Comrades, if the destruction of the trade unions, if the struggle in the trade unions in the highly developed capitalist countries has not shown enough violence up to now, if today on our side the accent is not placed enough on that, it is because the beginning of the revolution took more of a political than economic character. We see at the present time that the economic question is placed a little more on the primary plane, that the economic basis of the struggle arises in a sharper way, and because of this decomposition and destruction more take the upper hand in the trade unions. In England and in Germany, although the trade union bureaucrats may be covered at least in proportion to their sins as the political parties of the pre-revolutionary period, we see that the decomposition of the trade unions has not progressed as quickly, because the demand for their destruction has not been put forward in as strong a way. Comrades, I do not want to put forward that thereby the political organizations have already fulfilled their tasks. I would not want it to seem like that. But we see everywhere, as I said before, that the economic question attains a more elevated degree, that it pushes itself onto the primary level. The trade unions of the pre-revolutionary epoch cannot resolve the tasks of the revolution, whence their destruction.

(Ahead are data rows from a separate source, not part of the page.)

theorem coldReset : Statement .coldReset := event rfl
theorem selfTestDone : Statement .selfTestDone := event rfl
theorem hostLinkRetrain : Statement .hostLinkRetrain := event rfl
theorem dhcpv6Reply : Statement .dhcpv6Reply := event rfl
theorem tftpImageReceived : Statement .tftpImageReceived := event rfl
theorem bootAttemptTimeout : Statement .bootAttemptTimeout := event rfl
theorem hubCoreReady : Statement .hubCoreReady := event rfl
theorem hubReadyTimeout : Statement .hubReadyTimeout := event rfl
theorem getVersion : Statement .getVersion := event rfl
theorem getCapabilities : Statement .getCapabilities := event rfl
theorem negotiateAlgorithms : Statement .negotiateAlgorithms := event rfl
theorem getDigests : Statement .getDigests := event rfl
theorem getCertificate : Statement .getCertificate := event rfl
theorem challenge : Statement .challenge := event rfl
theorem getMeasurements : Statement .getMeasurements := event rfl
theorem warm : Statement .warm := event rfl
theorem warmReset : Statement .warmReset := event rfl
theorem warmResetDone : Statement .warmResetDone := event rfl
theorem dieFirmwareRestart : Statement .dieFirmwareRestart := event rfl
theorem firmwareRestartDone : Statement .firmwareRestartDone := event rfl
theorem fwdogExpiry : Statement .fwdogExpiry := event rfl
theorem thermalThrottle : Statement .thermalThrottle := event rfl
theorem thermalUnthrottle : Statement .thermalUnthrottle := event rfl
theorem thermalTrip : Statement .thermalTrip := event rfl
theorem registerWrite : Statement .registerWrite := event rfl
theorem submissionWrite : Statement .submissionWrite := event rfl
theorem queueLoad : Statement .queueLoad := event rfl
theorem commandConsume : Statement .commandConsume := event rfl
theorem commandStart : Statement .commandStart := event rfl
theorem launch : Statement .launch := event rfl
theorem signal : Statement .signal := event rfl
theorem waitCommand : Statement .waitCommand := event rfl
theorem waitTimeout : Statement .waitTimeout := event rfl
theorem copyCommand : Statement .copyCommand := event rfl
theorem ckptCommand : Statement .ckptCommand := event rfl
theorem restore : Statement .restore := event rfl
theorem stop : Statement .stop := event rfl
theorem qreset : Statement .qreset := event rfl
theorem qresetReport : Statement .qresetReport := event rfl
theorem completionRecord : Statement .completionRecord := event rfl
theorem poolEvaluation : Statement .poolEvaluation := event rfl
theorem preemptTrap : Statement .preemptTrap := event rfl
theorem preemptQuiesced : Statement .preemptQuiesced := event rfl
theorem startRelease : Statement .startRelease := event rfl
theorem configRequestDone : Statement .configRequestDone := event rfl
theorem regionComplete : Statement .regionComplete := event rfl
theorem controlCoreReport : Statement .controlCoreReport := event rfl
theorem frameStart : Statement .frameStart := event rfl
theorem sprintResultLatch : Statement .sprintResultLatch := event rfl
theorem swapInstant : Statement .swapInstant := event rfl
theorem swapDrainDone : Statement .swapDrainDone := event rfl
theorem swapInstall : Statement .swapInstall := event rfl
theorem routeUpdate : Statement .routeUpdate := event rfl
theorem checkpointCut : Statement .checkpointCut := event rfl
theorem checkpointPageCopy : Statement .checkpointPageCopy := event rfl
theorem checkpointCommit : Statement .checkpointCommit := event rfl
theorem atuTranslate : Statement .atuTranslate := event rfl
theorem deferredLeafService : Statement .deferredLeafService := event rfl
theorem faultResume : Statement .faultResume := event rfl
theorem faultAbandon : Statement .faultAbandon := event rfl
theorem invalidationComplete : Statement .invalidationComplete := event rfl
theorem netRead : Statement .netRead := event rfl
theorem netWrite : Statement .netWrite := event rfl
theorem netAmo : Statement .netAmo := event rfl
theorem netCas : Statement .netCas := event rfl
theorem netCas16 : Statement .netCas16 := event rfl
theorem readData : Statement .readData := event rfl
theorem writeAck : Statement .writeAck := event rfl
theorem errorResponse : Statement .errorResponse := event rfl
theorem streamToken : Statement .streamToken := event rfl
theorem flipMarker : Statement .flipMarker := event rfl
theorem multicastRead : Statement .multicastRead := event rfl
theorem mergeWindowClose : Statement .mergeWindowClose := event rfl
theorem multicastData : Statement .multicastData := event rfl
theorem creditReturn : Statement .creditReturn := event rfl
theorem sysControl : Statement .sysControl := event rfl
theorem pubDelivery : Statement .pubDelivery := event rfl
theorem scTokenVisit : Statement .scTokenVisit := event rfl
theorem adderFire : Statement .adderFire := event rfl
theorem podDataFlit : Statement .podDataFlit := event rfl
theorem podControlFlit : Statement .podControlFlit := event rfl
theorem podAckTimer : Statement .podAckTimer := event rfl
theorem podLinkTimeout : Statement .podLinkTimeout := event rfl
theorem pcieCompletion : Statement .pcieCompletion := event rfl
theorem pcieCompletionTimeout : Statement .pcieCompletionTimeout := event rfl
theorem ethFrameRx : Statement .ethFrameRx := event rfl
theorem directLandingSend : Statement .directLandingSend := event rfl
theorem ethFrameTx : Statement .ethFrameTx := event rfl
theorem tmstep : Statement .tmstep := event rfl
theorem tmrate : Statement .tmrate := event rfl
theorem tmnowlo : Statement .tmnowlo := event rfl
theorem eccstat : Statement .eccstat := event rfl
theorem eccScrub : Statement .eccScrub := event rfl
theorem nodeFire : Statement .nodeFire := event rfl
theorem passFire : Statement .passFire := event rfl
theorem forkFire : Statement .forkFire := event rfl
theorem steerTokenFire : Statement .steerTokenFire := event rfl
theorem steerLaneFire : Statement .steerLaneFire := event rfl
theorem mergeControlledFire : Statement .mergeControlledFire := event rfl
theorem mergeFairFire : Statement .mergeFairFire := event rfl
theorem carryTrigger : Statement .carryTrigger := event rfl
theorem carryBackEdge : Statement .carryBackEdge := event rfl
theorem invFire : Statement .invFire := event rfl
theorem mrd : Statement .mrd := event rfl
theorem mwr : Statement .mwr := event rfl
theorem macc : Statement .macc := event rfl
theorem ringPush : Statement .ringPush := event rfl
theorem ringPop : Statement .ringPop := event rfl
theorem repeatRound : Statement .repeatRound := event rfl
theorem cacheBankAccess : Statement .cacheBankAccess := event rfl
theorem eorMark : Statement .eorMark := event rfl
theorem cfgMark : Statement .cfgMark := event rfl
theorem wswMark : Statement .wswMark := event rfl
theorem modMark : Statement .modMark := event rfl
theorem flsMark : Statement .flsMark := event rfl
theorem savMark : Statement .savMark := event rfl
theorem rstMark : Statement .rstMark := event rfl
theorem swpMark : Statement .swpMark := event rfl
theorem tscMark : Statement .tscMark := event rfl
theorem fenMark : Statement .fenMark := event rfl
theorem qscMark : Statement .qscMark := event rfl
theorem brkMark : Statement .brkMark := event rfl
theorem alignTimeout : Statement .alignTimeout := event rfl
theorem streamStart : Statement .streamStart := event rfl
theorem loadUnit : Statement .loadUnit := event rfl
theorem storeUnit : Statement .storeUnit := event rfl
theorem idxUnit : Statement .idxUnit := event rfl
theorem scatUnit : Statement .scatUnit := event rfl
theorem landingPop : Statement .landingPop := event rfl
theorem streamRetire : Statement .streamRetire := event rfl
theorem copyUnit : Statement .copyUnit := event rfl
theorem gatherUnit : Statement .gatherUnit := event rfl
theorem coreResume : Statement .coreResume := event rfl
theorem coreAbandon : Statement .coreAbandon := event rfl
theorem supplyLoss : Statement .supplyLoss := event rfl
theorem tick : Statement .tick := event rfl

end Sys2Proof.Laws.EncodingRoundTrip
end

Comrades, we find ourselves, on the subject of the trade union question, in open disagreement with the majority of comrades present or represented here. If we have arrived at this conception, if we hold on strongly to this thought, it is not because it is an idea that has no basis for us, but because through the march of the revolution in German and also in other countries -- presently in England —- we have seen that we must create, even now, organs that will be called to take charge of production. We find ourselves on this terrain: in the service of the revolution, for its continued development; and we must regain there, we must persevere in this viewpoint if we do not want the revolution to regress in these countries. From the given economic situation of a country we recognise things such as they occur; we draw our conclusions and we act in conformity with them. If we see the situation in such a precise way, if we recognise it and organise ourselves in this manner, we can really render some revolutionary service, really create the organs that on the day of the revolution will be the bastion on which the dictatorship of the proletariat can be erected. It will not be otherwise; this is not leaving the old counter-revolutionary organisations in existence and seeking to decomposing them from within, but in creating new organs for the destruction of capitalism and, at the same time, of construction of communism that the victory of the revolution will have assured.